# Fire at J Hue Pen co.



## duncsuss (Feb 5, 2015)

I don't know if any of you buy damascus steel knife blades or pen blanks from Tim Kipps at J Hue Pen Company, but I do know that several of the folks here are linked to him on Facebook.

I just learned that a fire destroyed his shop earlier this week. Some folks on Facebook have launched an online benefit auction to help cover the costs that insurance doesn't. The page is HERE.

Reactions: Like 2


----------



## ripjack13 (Feb 5, 2015)

Nice post. I just shared all items on my page. Hopefully it helps somehow.

Reactions: Like 1


----------



## duncsuss (Feb 5, 2015)

I'll try to do that too, it can't hurt. Horrible situation for anyone to be in.

Reactions: Like 1


----------



## Treecycle Hardwoods (Feb 6, 2015)

That is a bummer. he is who i bought my stonewall jackson prayer tree pen blanks from. I hope he is able to get back up and running asap!


----------



## Kevin (Feb 6, 2015)

Losing everything for any reasons is hard enough but there's just something about losing it to a fire that makes it even worse.

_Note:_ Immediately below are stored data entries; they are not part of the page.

-- ==== Sys2Proof/Machine/Ops.lean ====
section
/-! DEFINITION. The named operations over the registers, tables and queues of the part, each at the block that owns the
state (Table 0-3). The meanings of the commands are built from these and touch the state in no other way. -/

namespace Sys2Proof.Machine

/-! ## EPU: Domain Records -/

/-- The state of a domain. -/
def domainState (d : DomainId) (s : State) : DomainState := s.domains[d].state

/-- The settings of a domain. -/
def settingsOf (d : DomainId) (s : State) : DomainSettings := s.domains[d].settings

/-- The domain is OPEN or MARKED. -/
def inEpoch (d : DomainId) (s : State) : Bool :=
  match domainState d s with
  | .opened | .marked => true
  | .closed | .committing _ | .rollingBack | .faulted => false

/-- One Domain Record is changed. -/
def modifyDomain (d : DomainId) (f : DomainRecord → DomainRecord) (s : State) : State :=
  { s with domains := s.domains.set d (f s.domains[d]) }

/-- A domain's state and phase are set. -/
def setDomainState (d : DomainId) (st : DomainState) (s : State) : State :=
  modifyDomain d (fun r => { r with state := st }) s

/-! ## DTU: deadline counters -/

/-- A counter takes the domain's deadline reload: running for 1 to 65535, stopped for 0 (R163). -/
def loadDeadline (d : DomainId) (s : State) : State :=
  let reload := (settingsOf d s).deadlineReload
  { s with deadlines := s.deadlines.set d { value := reload.toNat, running := decide (reload ≠ 0#16) } }

/-- A counter stops and keeps its value (R164). -/
def stopDeadline (d : DomainId) (s : State) : State :=
  { s with deadlines := s.deadlines.set d { s.deadlines[d] with running := false } }

/-- A counter takes a value and a running indication. -/
def setDeadline (d : DomainId) (c : DeadlineCounter) (s : State) : State :=
  { s with deadlines := s.deadlines.set d c }

/-! ## FAU: faults -/

/-- A fault report: it fills an empty record and sets latch FAULT, and sets LOST when the record is full (R170). -/
def reportFault (f : FaultReport) (s : State) : State :=
  { s with
    fault := some (s.fault.getD f)
    lost := s.lost || s.fault.isSome
    latches := if s.fault.isSome then s.latches else s.latches ||| alertMask .fault }

/-- The epoch number supplied with a fault that names a domain (R44). -/
def epochFor (domain : Option DomainId) (s : State) : Option (BitVec 32) :=
  domain.map fun d => s.domains[d].epoch

/-- The report of a fault raised for a request, at its first byte (R133, R22). -/
def requestFault (code : FaultCode) (r : Request) (window : Option WindowId) (domain : Option DomainId) (s : State) :
    FaultReport :=
  { code := code, source := .request r.initiator r.tag, address := requestAddress r, window := window,
    domain := domain, epoch := epochFor domain s }

/-- The report of a fault of the part's own work: COPY_FAILED, MAP_READ or MAP_WRITE (R36, R74, R113). -/
def internalFault (code : FaultCode) (address : Address) (w : WindowId) (d : DomainId) (s : State) : FaultReport :=
  { code := code, source := .internal, address := address, window := some w, domain := some d,
    epoch := epochFor (some d) s }

/-! ## UPU: responses -/

/-- A response without data to a request. -/
def plainResponse (r : Request) (status : ResponseStatus) (dup : Bool) : Response :=
  { initiator := r.initiator, tag := r.tag, status := status, dup := dup, beats := [] }

/-- The response channel takes a response (R148). -/
def sendResponse (a : Response) (s : State) : State := { s with responses := s.responses ++ [a] }

/-- A pair (initiator, tag) is in use while its request waits in the Hold Queue or a piece of it is in the Transit Table:
an issued request is answered at the completion of its last piece (R134, R127, R149). -/
def pairInUse (i : InitiatorId) (t : Tag) (s : State) : Bool :=
  s.ranks.any (fun k => decide (k.request.initiator = i ∧ k.request.tag = t)) ||
    s.transit.any (fun e => decide (e.initiator = i ∧ e.tag = t))

/-! ## HQU: the Hold Queue -/

/-- Whether a rank is parked with a reason. -/
def parkedOn (reason : WaitReason) (k : Rank) : Bool := decide (k.state = .parked reason)

/-- Whether a rank is parked with reason DOMAIN for a domain. -/
def parkedOnDomain (d : DomainId) (k : Rank) : Bool :=
  parkedOn .domain k && decide (regionDomain k.decoded.region = some d)

/-- A rank's reason ends and the rank becomes ELIGIBLE (R121, R122). -/
def wake (p : Rank → Bool) (k : Rank) : Rank := if p k then { k with state := .eligible } else k

/-- The wait reason ends for every rank that `p` selects (R121, R122). -/
def endWaits (p : Rank → Bool) (s : State) : State := { s with ranks := s.ranks.map (wake p) }

/-- The wait reason DOMAIN of every request of a domain ends (R53). -/
def endDomainWaits (d : DomainId) (s : State) : State := endWaits (parkedOnDomain d) s

/-- ORDER ends for the rank that is now the oldest of an initiator (R123). -/
def endOrder (i : InitiatorId) : List Rank → List Rank
  | [] => []
  | k :: ks => if k.request.initiator = i then wake (parkedOn .order) k :: ks else k :: endOrder i ks

/-- An initiator has a rank in the queue (R119). -/
def hasRank (i : InitiatorId) (s : State) : Bool := s.ranks.any fun k => decide (k.request.initiator = i)

/-- A new rank, the youngest (R118). -/
def addRank (k : Rank) (s : State) : State := { s with ranks := s.ranks ++ [k] }

/-- A rank is put back with a new reason and keeps its age (R118). -/
def parkAgain (n : Nat) (reason : WaitReason) (s : State) : State :=
  { s with ranks := s.ranks.modify n fun k => { k with state := .parked reason } }

/-- The rank at a place in age order becomes FREE, and ORDER ends for the next rank of its initiator (R117, R123). -/
def freeRank (n : Nat) (i : InitiatorId) (s : State) : State :=
  { s with ranks := endOrder i (s.ranks.eraseIdx n) }

/-- Every rank that `p` selects is answered without data, in age order, and becomes FREE; ORDER ends for the ranks that
are then the oldest of the answered initiators (R125, R123). -/
def answerRanks (p : Rank → Bool) (status : ResponseStatus) (s : State) : State :=
  let answered := s.ranks.filter p
  { s with
    responses := s.responses ++ answered.map fun k => plainResponse k.request status false
    ranks := (answered.map fun k => k.request.initiator).foldl (fun ks i => endOrder i ks)
      (s.ranks.filter fun k => !p k) }

/-! ## TLU: the Translation Cache -/

/-- Whether a cached translation is of a tile. -/
def cacheKey (w : WindowId) (tile : Nat) (c : CacheEntry) : Bool := decide (c.window = w ∧ c.tile = tile)

/-- The valid entry of a tile, if any (R21). -/
def findCache (w : WindowId) (tile : Nat) (s : State) : Option CacheEntry :=
  (s.cache.toList.filterMap id).find? (cacheKey w tile)

/-- Every valid entry that `p` selects is invalidated; the pointer keeps its value (R27). -/
def dropCache (p : CacheEntry → Bool) (s : State) : State :=
  { s with cache := Vector.ofFn fun i => s.cache[i].filter fun c => !p c }

/-- The whole Translation Cache is invalidated; the pointer keeps its value (R27). -/
def flushEntries (s : State) : State := { s with cache := Vector.replicate 32 none }

/-- The number of the valid entry of a tile. -/
def cacheSlotOf (w : WindowId) (tile : Nat) (s : State) : Option (Fin 32) :=
  (List.finRange 32).find? fun i => s.cache[i].any (cacheKey w tile)

/-- The lowest-numbered invalid entry. -/
def lowestInvalid (s : State) : Option (Fin 32) :=
  (List.finRange 32).find? fun i => s.cache[i].isNone

/-- The entry that a fill of a tile goes to: the tile's own valid entry, else the lowest invalid entry, else the entry at
the round-robin pointer (R25). -/
def fillVictim (w : WindowId) (tile : Nat) (s : State) : Fin 32 :=
  match cacheSlotOf w tile s with
  | some i => i
  | none => (lowestInvalid s).getD s.cachePointer

/-- The pointer after a fill of a tile: it advances, from 31 to 0, just when the victim was taken at it (R25). -/
def pointerAfterFill (w : WindowId) (tile : Nat) (s : State) : Fin 32 :=
  if (cacheSlotOf w tile s).isSome || (lowestInvalid s).isSome then s.cachePointer else s.cachePointer + 1

/-- A fill places a committed translation in the cache (R25). -/
def fillCache (c : CacheEntry) (s : State) : State :=
  { s with
    cache := s.cache.set (fillVictim c.window c.tile s) (some c)
    cachePointer := pointerAfterFill c.window c.tile s }

/-- A completed publish write updates the tile's valid entry to the new frame and the saved W and SW (R26). -/
def publishToCache (e : ChangeEntry) (s : State) : State :=
  { s with cache := Vector.ofFn fun i => s.cache[i].map fun c =>
      if cacheKey e.window e.tile c then
        { c with frame := e.newFrame, writable := e.savedW, sw := e.savedSw }
      else c }

/-! ## EPU: the Change Table -/

/-- Whether a change entry is of a tile. -/
def changeKey (w : WindowId) (tile : Nat) (e : ChangeEntry) : Bool := decide (e.window = w ∧ e.tile = tile)

/-- The change entry of a tile, by its key; the domain is not compared (R20, R45). -/
def findChange (w : WindowId) (tile : Nat) (s : State) : Option ChangeEntry := s.changes.find? (changeKey w tile)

I hope he can get back on his feet soon.


----------



## duncsuss (Feb 6, 2015)

I feel that way too, @Kevin . About 5 years ago one of my coworkers lost his house to a fire -- he's one of the most happy-go-lucky guys I ever met and managed to get through it without actually hurting any of the clowns at the insurance company or the town hall building inspectors. (I know he came pretty close a couple of times though.)


----------